Airbag Design For Aircraft Store Capture

Our customer had a simple but challenging requirement. They needed to test in a realistic environment, the release of a live item that is usually connected to the wing of an aircraft. This needed to be done in a safe way and historically, this test was carried out by releasing the item from under the wing into a large hole dug at the side of the runway. The hole was filled with cardboard boxes that captured the item in a progressive way. Cardboard is a cheap and effective energy absorber.

In 2012 a skydiver called Gary Connery became the first person to land safely without deploying his parachute. With his wingsuit putting him on a diagonal trajectory with the ground, he crashed through a large prismatic assembly of 18,600 cardboard boxes. Imagine the noise that would have made – like when you are slowing down over rumble strips on a fast dual carriageway!

There are known issues with this method of capture and energy absorption. For one, the weather can quickly change the structural response. When these items are released from the aircraft, the aircraft is travelling at speed, often supersonic. Our customer wanted to test the release of the item on the exit of their supersonic wind tunnel, that way, the release would be as realistic as it could be and so the solution needed to be built around the back of this facility.

Ironically and before we got involved, our customer had been drop testing fire extinguishers. From a height onto stacks of foam to get a feel for the effectiveness of this material as a concept for capturing and absorbing impact energy. Foam is a good candidate, but the energy curve is largely elastic, so you must manage the rebound, which is the energy left in the system when the foam is fully compressed and ‘bottoms out’. This could generate a problem as the stored energy in the foam item can quickly create a reverse in velocity, returning the item in the direction that it came from. We needed a capture system that would sit under the release mechanism and the supersonic airflow. One that would comfortably catch the item in a controlled way.

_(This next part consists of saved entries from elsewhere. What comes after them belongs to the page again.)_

-- ==== Sys2Proof/Machine/Step.lean ====
section
/-! DEFINITION. One step: one rising edge of `clk` (R20, R140). -/

namespace Sys2Proof.Machine

/-- One rising edge. With `rst = 1` it is a reset edge (R141). Otherwise the handshakes take place
(R27, R28), and then the head of `Q` is answered if it is due (R29, R30). -/
def step (s : State) : Host.Outcome State Fault Refusal :=
  if s.drive.rst then .next s.resetEdge else s.handshake.answer

/-- The request word whose low `nbits` bits are `w`, with zeros above, placed where the next step
runs it: at the head of `Q`, due at once (log 11). -/
def State.withFetchWord (s : State) (nbits w : Nat) : State :=
  s.withHeadRequest (BitVec.ofNat 32 (w % 2 ^ nbits))

end Sys2Proof.Machine
end

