-- ==== Sys2Proof/Laws/Codec.lean ====
section
/-! SUPPORT. Request words as numbers: the value of each field of a word, and the value of the word of
each operation. -/

namespace Sys2Proof

section fields
variable (req : Word)

theorem opField_toNat : (opField req).toNat = req.toNat / 2 ^ 30 % 2 ^ 2 := by
  simp [opField, BitVec.extractLsb'_toNat, Nat.shiftRight_eq_div_pow]
theorem encodeReserved_toNat : (encodeReserved req).toNat = req.toNat / 2 ^ 20 % 2 ^ 10 := by
  simp [encodeReserved, BitVec.extractLsb'_toNat, Nat.shiftRight_eq_div_pow]
theorem decodeReserved_toNat : (decodeReserved req).toNat = req.toNat / 2 ^ 16 % 2 ^ 14 := by
  simp [decodeReserved, BitVec.extractLsb'_toNat, Nat.shiftRight_eq_div_pow]
theorem e0Field_toNat : (e0Field req).toNat = req.toNat % 2 ^ 5 := by
  simp [e0Field, BitVec.extractLsb'_toNat]
theorem e1Field_toNat : (e1Field req).toNat = req.toNat / 2 ^ 5 % 2 ^ 5 := by
  simp [e1Field, BitVec.extractLsb'_toNat, Nat.shiftRight_eq_div_pow]
theorem e2Field_toNat : (e2Field req).toNat = req.toNat / 2 ^ 10 % 2 ^ 5 := by
  simp [e2Field, BitVec.extractLsb'_toNat, Nat.shiftRight_eq_div_pow]
theorem e3Field_toNat : (e3Field req).toNat = req.toNat / 2 ^ 15 % 2 ^ 5 := by
  simp [e3Field, BitVec.extractLsb'_toNat, Nat.shiftRight_eq_div_pow]
theorem codeField_toNat : (codeField req).toNat = req.toNat % 2 ^ 16 := by
  simp [codeField, BitVec.extractLsb'_toNat]

end fields

/-- The word of ENCODE, by the places of rule R52. -/
theorem encodeWord_encode_toNat (e0 e1 e2 e3 : Element) :
    (encodeWord (.encode e0 e1 e2 e3)).toNat =
      2 ^ 30 + e3.toNat * 2 ^ 15 + e2.toNat * 2 ^ 10 + e1.toNat * 2 ^ 5 + e0.toNat := by
  have h0 := e0.isLt
  have h1 := e1.isLt
  have h2 := e2.isLt
  have h3 := e3.isLt
  simp only [encodeWord, BitVec.toNat_append, BitVec.toNat_ofNat]
  rw [← Nat.shiftLeft_add_eq_or_of_lt (i := 5) h0, ← Nat.shiftLeft_add_eq_or_of_lt (i := 5) h1,
    ← Nat.shiftLeft_add_eq_or_of_lt (i := 5) h2, ← Nat.shiftLeft_add_eq_or_of_lt (i := 5) h3]
  simp only [Nat.shiftLeft_eq]
  norm_num
  omega

/-- The word of DECODE, by the places of rule R53. -/
theorem encodeWord_decode_toNat (code : Code) :
    (encodeWord (.decode code)).toNat = 2 ^ 31 + code.toNat := by
  have h0 := code.isLt
  simp only [encodeWord, BitVec.toNat_append, BitVec.toNat_ofNat]
  rw [← Nat.shiftLeft_add_eq_or_of_lt (i := 16) h0]
  simp only [Nat.shiftLeft_eq]
  norm_num

end Sys2Proof
end

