-- ==== Sys2Proof/Laws/State.lean ====
section
/-! SUPPORT. What each update of the state leaves in each field, so that no later proof unfolds a
record update. -/

namespace Sys2Proof.Machine

section reset
@[simp] theorem reset_queue : State.reset.queue = [] := rfl
@[simp] theorem reset_offer : State.reset.offer = none := rfl
@[simp] theorem reset_wait : State.reset.wait = none := rfl
@[simp] theorem reset_past : State.reset.past = [] := rfl
@[simp] theorem reset_host : State.reset.host = [] := rfl
@[simp] theorem reset_trace : State.reset.trace = [] := rfl
end reset

section respond
variable (s : State) (r : Response)
@[simp] theorem respond_queue : (s.respond r).queue = s.queue := rfl
@[simp] theorem respond_offer : (s.respond r).offer = some r := rfl
@[simp] theorem respond_wait : (s.respond r).wait = s.wait := rfl
@[simp] theorem respond_past : (s.respond r).past = s.past := rfl
@[simp] theorem respond_host : (s.respond r).host = s.host := rfl
@[simp] theorem respond_trace : (s.respond r).trace = s.trace := rfl
end respond

section raise
variable (s : State) (e : Status)
@[simp] theorem raise_queue : (s.raise e).queue = s.queue := rfl
@[simp] theorem raise_offer : (s.raise e).offer = some ⟨s.any32, e⟩ := rfl
@[simp] theorem raise_wait : (s.raise e).wait = s.wait := rfl
@[simp] theorem raise_past : (s.raise e).past = s.past := rfl
@[simp] theorem raise_host : (s.raise e).host = s.host := rfl
@[simp] theorem raise_trace : (s.raise e).trace = s.trace := rfl
end raise

section accept
variable (s : State) (req : Word)
@[simp] theorem accept_queue : (s.accept req).queue = s.queue ++ [req] := rfl
@[simp] theorem accept_offer : (s.accept req).offer = s.offer := rfl
@[simp] theorem accept_wait : (s.accept req).wait = s.wait := rfl
@[simp] theorem accept_past : (s.accept req).past = s.past := rfl
@[simp] theorem accept_host : (s.accept req).host = s.host := rfl
@[simp] theorem accept_trace : (s.accept req).trace = s.trace ++ [.accept req] := rfl
end accept

section deliver
variable {s : State} {r : Response}
theorem deliver_of_some (h : s.offer = some r) :
    s.deliver = { s with
      queue := s.queue.tail
      offer := none
      wait := none
      trace := s.trace ++ [.deliver r] } := by
  simp [State.deliver, h]
@[simp] theorem deliver_of_none (h : s.offer = none) : s.deliver = s := by simp [State.deliver, h]
@[simp] theorem deliver_queue (h : s.offer = some r) : s.deliver.queue = s.queue.tail := by
  rw [deliver_of_some h]
@[simp] theorem deliver_offer (h : s.offer = some r) : s.deliver.offer = none := by
  rw [deliver_of_some h]
@[simp] theorem deliver_wait (h : s.offer = some r) : s.deliver.wait = none := by
  rw [deliver_of_some h]
@[simp] theorem deliver_trace (h : s.offer = some r) : s.deliver.trace = s.trace ++ [.deliver r] := by
  rw [deliver_of_some h]
@[simp] theorem deliver_past : s.deliver.past = s.past := by unfold State.deliver; split <;> rfl
@[simp] theorem deliver_host : s.deliver.host = s.host := by unfold State.deliver; split <;> rfl
end deliver

section dropAll
variable (s : State)
@[simp] theorem dropAll_queue : s.dropAll.queue = [] := rfl
@[simp] theorem dropAll_offer : s.dropAll.offer = none := rfl
@[simp] theorem dropAll_wait : s.dropAll.wait = none := rfl
@[simp] theorem dropAll_past : s.dropAll.past = s.past := rfl
@[simp] theorem dropAll_host : s.dropAll.host = s.host := rfl
@[simp] theorem dropAll_trace : s.dropAll.trace = s.trace ++ [.reset] := rfl
end dropAll

section nextCycle
variable (s : State)
@[simp] theorem nextCycle_queue : s.nextCycle.queue = s.queue := rfl
@[simp] theorem nextCycle_offer : s.nextCycle.offer = s.offer := rfl
@[simp] theorem nextCycle_wait : s.nextCycle.wait = s.wait := rfl
@[simp] theorem nextCycle_past : s.nextCycle.past = s.edge :: s.past := rfl
@[simp] theorem nextCycle_host : s.nextCycle.host = s.host.tail := rfl
@[simp] theorem nextCycle_trace : s.nextCycle.trace = s.trace := rfl
end nextCycle

section resetEdge
variable (s : State)
@[simp] theorem resetEdge_queue : s.resetEdge.queue = [] := rfl
@[simp] theorem resetEdge_offer : s.resetEdge.offer = none := rfl
@[simp] theorem resetEdge_wait : s.resetEdge.wait = none := rfl
@[simp] theorem resetEdge_past : s.resetEdge.past = s.edge :: s.past := rfl
@[simp] theorem resetEdge_host : s.resetEdge.host = s.host.tail := rfl
@[simp] theorem resetEdge_trace : s.resetEdge.trace = s.trace ++ [.reset] := rfl
end resetEdge

section seen
variable {s t : State}
/-- Free values depend on the past edges and the queue alone. -/
theorem seen_congr (hp : s.past = t.past) (hq : s.queue = t.queue) : s.seen = t.seen := by
  simp [State.seen, hp, hq]
@[simp] theorem respond_seen (r : Response) : (s.respond r).seen = s.seen := rfl
@[simp] theorem resetEdge_seen : s.resetEdge.seen = ⟨s.edge :: s.past, []⟩ := rfl
end seen

section delay
variable {s t : State}
/-- A delay is drawn from what has been seen, unless one is drawn already. -/
theorem delay_congr (hw : s.wait = t.wait) (hs : s.seen = t.seen) : s.delay = t.delay := by
  simp [State.delay, hw, hs]
theorem delay_of_some {n : Nat} (h : s.wait = some n) : s.delay = n := by simp [State.delay, h]
theorem delay_of_none (h : s.wait = none) : s.delay = Config.freeDelay s.seen := by
  simp [State.delay, h]
end delay

section withHeadRequest
variable (s : State) (req : Word)
@[simp] theorem withHeadRequest_queue : (s.withHeadRequest req).queue = req :: s.queue.tail := rfl
@[simp] theorem withHeadRequest_offer : (s.withHeadRequest req).offer = none := rfl
@[simp] theorem withHeadRequest_wait : (s.withHeadRequest req).wait = some 0 := rfl
@[simp] theorem withHeadRequest_past : (s.withHeadRequest req).past = s.past := rfl
@[simp] theorem withHeadRequest_trace : (s.withHeadRequest req).trace = s.trace := rfl
@[simp] theorem withHeadRequest_rst : (s.withHeadRequest req).drive.rst = false := by
  cases h : s.host <;> simp [State.withHeadRequest, State.drive, h, idleDrive]
end withHeadRequest

end Sys2Proof.Machine
end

Once that we understood the product operational requirments, we followed the process that we employ for all our engineering consultancy projects, honed from years of automotive consultancy.

We quickly identified and recommended the use of an airbag as a proposed concept solution. For a team with many years of automotive safety experience, this was a well-known concept which we could engineer and deliver. It requires a large bag/inflated volume to capture the item after it has fallen through the supersonic airflow. The external surface and protruding components are well protected by a low-pressure airbag and once the item starts to load the system, the vents open and do the work in managing the deflation of the airbag over a specified time period. The item comes to rest at the base of the airbag which contains a foam padding. After explaining the merits of a contained, portable reusable system like this, our proposal to design, develop, build and test the system was agreed.

The system needed to be delivered as a working prototype to the site of the confirmation test and so the airbag system was integrated into a containment box compatible with the test setup, with wheels that can be deployed for positioning. The image below shows a simple rendering of the airbag capture concept.

For the development of the design, we started by investigating what we required for the foam padding. We designed a set of experiments where we drop tested a steel ball bearing onto foam samples using our SDR 2200 drop test facility. By tracking the displacement of the ball in the context of the full-scale item, it was possible to derive the best foam characteristics.

To build an understanding of the full-scale airbag system, we designed and manufactured a small-scale representation of the airbag concept with a design that could be easily replicated experimentally. Our high-speed camera and instrumentation provided us with the data that we needed for us to correlate our numerical model.

For the drop test evaluation of the full-size item at Simpact, we required a simple dummy representation of the actual drop item. We designed and manufactured this so that it had the same external geometry and centre of gravity. The simplicity of this design allowed for the safe internal mounting of our instrumentation which was two linear accelerometers.

The drop test facility is set up in our main workshop making use of our SFR 6300 which is a bespoke free-fall rig suitable for the drop testing of heavy objects up to 350kg at a height of up to 6.3m.

An electromagnet release mechanism provides a clean and remote release of the dummy item at the desired height. The head of the rig can be adjusted to give various angles, and fork extensions give us the required reach over the airbag system. For safety, two heavy duty Velcro band straps are removed once the drop test is ready.

The developed finite element model of the airbag system which includes pressurised airbag, vent holes and tethers is used to tune the design of the system. It is then used for a design of experiments (DOE) where a multitude of drop scenarios are investigated, including drop location and drop angle. The behaviour and acceleration of the item are investigated and any failures to capture the item are noted / confirmed as unlikely in test.

The DOE are successful in highlighting the system’s strengths, weaknesses and sensitivity, and modifications to the design were considered to increase its effectiveness in the most relevant scenarios. The final design of the system is confirmed where the final performance is basically a trade-off between drop position/angle, minimum/maximum allowable drop height and acceptable rebound.